The centre weight of $2$ gives the Sobel operator better noise smoothing and edge detection than the simpler Prewitt operator, making it widely used for detecting both horizontal and vertical edges.

Answer 11

Image Restoration

Image restoration is the process of recovering or reconstructing an image that has been degraded by using a priori knowledge of the degradation phenomenon and an objective mathematical/probabilistic model of it.

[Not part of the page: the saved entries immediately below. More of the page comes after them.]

/-- The end of an abort: keys released, sd written, one path of the task lanes at T (R172, R179). -/
def State.endAbort (s : State) (wid : Nat) : State :=
  let s := s.releaseKeys wid
  match s.warp? wid with
  | none => s
  | some w =>
    let t := w.task
    let w := w.setS t.sd t.code
    let w := { w with
      paths := [some (Path.start t.target (t.lanes &&& ~~~w.exited) none), none, none, none]
      stack := List.replicate 32 none
      task := { t.over with lastTarget := some t.target, lastCode := t.code } }
    s.setWarp wid w

/-! ### The undo stack (R173) -/

/-- A record: key, arguments, inverse offset, lane, whether its `BOP` pushed it first. -/
structure Undo where
  key : Word
  arg0 : Word
  arg1 : Word
  ioff : Int
  lane : Nat
  first : Bool
deriving DecidableEq, Repr

def undoWords (key a0 a1 : Word) (ioff : Nat) (kind lane : Nat) (first : Bool) : List Word :=
  [key, a0, a1, wordOf (place ioff 32 + place kind 26 + place lane 21 + bitOf first 20)]

def Undo.of (ws : List Word) : Undo :=
  let w3 := recWord ws 3
  ⟨recWord ws 0, recWord ws 1, recWord ws 2, sext 32 (fld w3 32 32), fld w3 21 5, fld w3 20 1 == 1⟩

/-- Records from `a` downwards through the first with FIRST, at most `n`; undefined once a program has stored there. -/
def State.undoGroup (s : State) (g : Gang) (tampered : Bool) (a : Word) : Nat → List Undo × State
  | 0 => ([], s)
  | n + 1 =>
    let (ws, s) := if tampered then s.freshN 4 else
      (match g.vaultPlace a 32 with
        | .ok t => bytesWords (s.readPlace t.place 32)
        | .error _ => [], s)
    let r := Undo.of ws
    if r.first || n = 0 then ([r], s)
    else
      let (rs, s) := State.undoGroup s g tampered (a - 32) n
      (r :: rs, s)

/-- The next group of the replay, newest first: popped, its lanes' registers written, one path at its inverse; with no
record left, the abort ends (R179). -/
def State.nextGroup (s : State) (wid : Nat) : State :=
  match s.warp? wid with
  | none => s
  | some w =>
    let t := w.task
    let n := (t.sp - t.ub).toNat / 32
    if n = 0 then s.endAbort wid
    else
      match s.gangOf w with
      | none => s
      | some g =>
        let (rs, s) := s.undoGroup g t.tampered (t.sp - 32) n
        let m := maskOf (rs.map (·.lane))
        let w := rs.foldl (fun w r =>
          ((w.setV t.vb r.lane r.key).setV (t.vb + 1) r.lane r.arg0).setV (t.vb + 2) r.lane r.arg1) w
        let io := (rs.getLast?.map (·.ioff)).getD 0
        let w := { w with
          paths := [some (Path.start (t.target + BitVec.ofInt 64 (8 * io)) m none), none, none, none]
          stack := List.replicate 32 none
          task := { t with st := .replay, sp := t.sp - wordOf (32 * rs.length), glanes := m } }
        s.setWarp wid w

/-- The warp's task drains and nothing of it is outstanding; its gang stands on its cores and runs (R110, R172). -/
def State.drained (s : State) (w : Warp) (st : TaskSt) : Bool :=
  let runs := ((s.gangOf w).map fun g => (g.st == .resident || g.st == .ending) && s.enginesRun g.slot).getD false
  runs && w.task.st == st && !w.pending && w.work.ops.isEmpty

/-- BOOST_DRAIN_A_DONE: every handle DONE and every counter 0; paths and stack are discarded and the replay begins (R172). -/
def execBoostDrainADone (warp : Nat) (s : State) : Host.Outcome State Fault Refusal :=
  match s.warp? warp with
  | none => .next s
  | some w => if s.drained w .drainA then .next (s.nextGroup warp) else .next s

/-- BOOST_COMMIT_DONE: the same drain, then the keys are released and boosted mode ends (R172, R180). -/
def execBoostCommitDone (warp : Nat) (s : State) : Host.Outcome State Fault Refusal :=
  match s.warp? warp with
  | none => .next s
  | some w =>
    if s.drained w .drainC then .next ((s.releaseKeys warp).modWarp warp fun w => { w with task := w.task.over }) else .next s

/-! ### BBEGIN (R170, R370) -/

/-- A code address: 8 times a signed 26-bit displacement from the instruction. -/
def codeTarget (a : Word) (disp : BitVec 26) : Word := a + 8 * disp.signExtend 64

def Warp.stackEmpty (w : Warp) : Bool := w.stack.all Option.isNone

/-- BBEGIN. -/
def execBbegin (g : Guard) (d : Nat) (a b : Operand) (vb : Nat) (disp : BitVec 26) (s : State) :
    Host.Outcome State Fault Refusal :=
  s.run fun x => x.allowed (privOf [a, b])
    (if !x.any g then x.inRange (vb + 3) (.done x.s)
    else if x.w.boosted || x.w.width ≠ 32 || x.w.livePaths.length ≠ 1 || !x.w.stackEmpty then x.fault 2 3
    else x.inRange (vb + 3)
      (let ub := x.uni .b64 a
      let kib := (x.index 0 b).toNat
      let size := if kib = 0 then 8 else kib
      let target := codeTarget x.p.pc disp
      if !x.g.boost then x.fault 19 0x40
      else if 64 < kib || fld ub 0 5 ≠ 0 then x.fault 19 0x41
      else if !x.g.holds ub (size * 1024) then x.faultAt 16 3 ub
      else
        let t := x.w.task
        let die := dieOfCore x.w.id.core
        let again := t.lastTarget == some target
        let age := if again then t.age else 8 * x.s.nextSeq die + die
        let s := if again then x.s else x.s.setSeq die (x.s.nextSeq die + 1)
        .done (s.setWarp x.c.warp { x.w with task := { t with
          st := .active, target := target, sd := d, ub := ub, sp := ub, size := size, vb := vb, age := age
          retry := if again then t.retry + 1 else 0, lanes := x.act, glanes := 0, cause := 0, value := 0
          pendingAbort := none, lastTarget := none, memos := [], miss := [], tampered := false, keyed := [] } })))
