/-- A workgroup's part: its form, vault image, z tiles, and the blocks of its warps in slot order. -/
structure WgPart where
  form : WgForm
  vault : List Byte
  tiles : List Byte
  blocks : List (Nat × List Byte)
deriving DecidableEq, Repr

def WgPart.header (p : WgPart) : List Byte :=
  let zmap := (upTo 6).map fun k => wordOf ((p.form.z.filter fun t => t / 64 == k).map fun t => 2 ^ (t % 64)).sum
  wordsBytes ([wordOf (place p.form.len 22 + p.form.lo), wordOf p.form.z.length] ++ zmap)

def layBlocks : Nat → List (Nat × List Byte) → List SavedWarp
  | _, [] => []
  | off, (w, b) :: r => ⟨w, off, b.length⟩ :: layBlocks (off + b.length) r

/-- Parts one after another from an offset on: where each lies, and their bytes. -/
def layParts : Nat → List WgPart → List SavedWg × List Byte
  | _, [] => ([], [])
  | off, p :: r =>
    let bs := p.header ++ p.vault ++ p.tiles ++ p.blocks.flatMap (·.2)
    let zoff := off + 64 + p.vault.length
    let (ws, rest) := layParts (off + bs.length) r
    (⟨p.form.lo, p.form.len, off + 64, p.form.z, zoff, layBlocks (zoff + p.tiles.length) p.blocks⟩ :: ws, bs ++ rest)

/-- The record of a gang (R107), and where its parts lie. -/
def Gang.imageOf (g : Gang) (yform : Bool) (ps : List WgPart) : List SavedWg × List Byte :=
  let (ws, body) := layParts 256 ps
  let c := g.wgs.headD ⟨0, 0, 0, []⟩
  let head := [wordOf (place g.lid 32 + place (g.nwg - 1) 28 + place (g.nwarp - 1) 24 + bitOf yform 1 + 1), g.gidxWord,
    wordOf (place c.core 40 + place c.slot 32), wordOf (256 + body.length)]
  (ws, wordsBytes (head ++ List.replicate 28 0) ++ body)

/-- The parts of a gang on its cores. -/
def State.partsNow (s : State) (gid : Nat) (g : Gang) (yform : Bool) : List WgPart :=
  g.wgs.zipIdx.map fun e =>
    let c := e.1
    let f := s.wgForm gid g yform e.2
    ⟨f, Memory.bytes s.dies.vault (vaultKey c.core (c.vault + f.lo)) f.len, f.z.flatMap (fun t => tileBytes s.dies.z c.core (c.ztiles.getD t 0)),
      (s.warpsOfWg gid e.2).map fun w => (w.1, s.warpBlock g.nv yform w.1 w.2)⟩

/-! ### Saving -/

/-- The part of a sparse table that lies in some range. -/
def keepRanges {β : Type} (m : KMap β) (rs : List (Nat × Nat)) : KMap β :=
  m.filter fun (e : Nat × β) => rs.any fun r => r.1 ≤ e.1 && e.1 < r.1 + r.2

/-- A warp off its core: stalls hold the cycles counted; in YIELD form only the declared registers remain; no copy finds older values of
its vaults (log entry 103). -/
def Warp.park (w : Warp) (cyc : Nat) (yform : Bool) : Warp :=
  let count (p : Path) : Path := { p with stall := p.stall.map (cycSince cyc) }
  let w := { w with paths := w.paths.map (Option.map count), work := { w.work with past := [] } }
  match yform, w.work.yielded with
  | true, some y => { w with vr := { w.vr with v := KMap.keepRange w.vr.v 0 (128 * y.n) } }
  | _, _ => w

def State.modWarpsOf (s : State) (gid : Nat) (f : Warp → Warp) : State :=
  let g (e : Nat × Warp) : Nat × Warp := if e.2.id.gang == gid then (e.1, f e.2) else e
  s.modWork fun k => { k with warps := k.warps.map g }

/-- Bytes that a copy has read ahead are read again from its fill pointer (R105, R108). -/
def State.stopCopies (s : State) (gid : Nat) : State :=
  let ws := (s.warpsOf gid).map (·.1)
  let stop (e : Nat × Copy) : Nat × Copy := if ws.contains e.2.warp then (e.1, { e.2 with ahead := [], past := [] }) else e
  s.modWork fun k => { k with copies := k.copies.map stop }

/-- What a gang's engines have written lands. -/
def State.landGang (s : State) (gid : Nat) : State := (s.warpsOf gid).foldl (fun s e => s.landWhich e.1 fun _ => true) s

/-- Save a gang's record at an address of the save area (R105, step 4). -/
def State.saveGang (s : State) (gid base : Nat) : State :=
  match s.gang? gid with
  | none => s
  | some g =>
    let yform := g.yg && (s.warpsOf gid).all fun e => e.2.work.yielded.isSome
    let s := ((s.landGang gid).stopCopies gid).modWarpsOf gid fun w => w.park (s.cyc w.id.core) yform
    let (parts, img) := g.imageOf yform (s.partsNow gid g yform)
    let vs := (g.wgs.zip parts).map fun e => (vaultKey e.1.core (e.1.vault + e.2.lo) / 16, e.2.len / 16)
    let g := (s.gang? gid).getD g
    (s.hbmWrite (s.saveOwner g) base img).setGang gid
      { g with st := .saved, saved := some ⟨keepRanges s.dies.barriers vs, yform, base, img.length, parts⟩ }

Unlike enhancement (which is subjective), restoration is objective — it tries to undo a known/estimated degradation to obtain an estimate $\hat{f}(x,y)$ as close as possible to the original $f(x,y)$ .

Degradation model:

g(x,y) = h(x,y) * f(x,y) + \eta(x,y)

or in the frequency domain $G(u,v)=H(u,v)F(u,v)+N(u,v)$ , where $h$ is the degradation function (e.g., blur PSF) and $\eta$ is additive noise.

Goal: apply a restoration filter to $g$ to estimate $\hat{f}$ .

Common techniques: inverse filtering, Wiener (least-squares) filtering, constrained least-squares filtering, and noise-removal spatial filters (mean, median, order-statistic filters). Typical degradations addressed include motion blur, out-of-focus blur, and various types of noise.

Answer 12

RGB Colour Model

The RGB model represents a colour as an additive combination of three primaries — Red, Green, Blue. Each pixel is a triple $(R, G, B)$ , and any colour is a point in a unit colour cube with black at the origin $(0,0,0)$ and white at $(1,1,1)$ (or $255,255,255$ for 8-bit/channel). Equal R, G, B values lie on the gray (diagonal) line.

Hardware-oriented: matches how monitors, cameras and scanners capture/display colour.
Drawback: the three components are highly correlated and the model is not intuitive for humans — it is hard to specify a desired colour directly.

HSI Colour Model

The HSI model describes colour the way humans perceive it, using three components:

Hue (H): the dominant colour / wavelength (e.g., red, green); an angle $0^\circ$ – $360^\circ$ .
Saturation (S): purity of the colour — how much white is mixed in (0 = gray, 1 = pure colour).
Intensity (I): brightness, $I = \dfrac{R+G+B}{3}$ .

Advantage: it decouples intensity (I) from colour (H, S), so grayscale-style processing (e.g., enhancement, edge detection) can be done on the intensity channel without distorting colour. This makes HSI ideal for image-processing algorithms based on human colour perception. RGB and HSI are inter-convertible by standard transformation equations.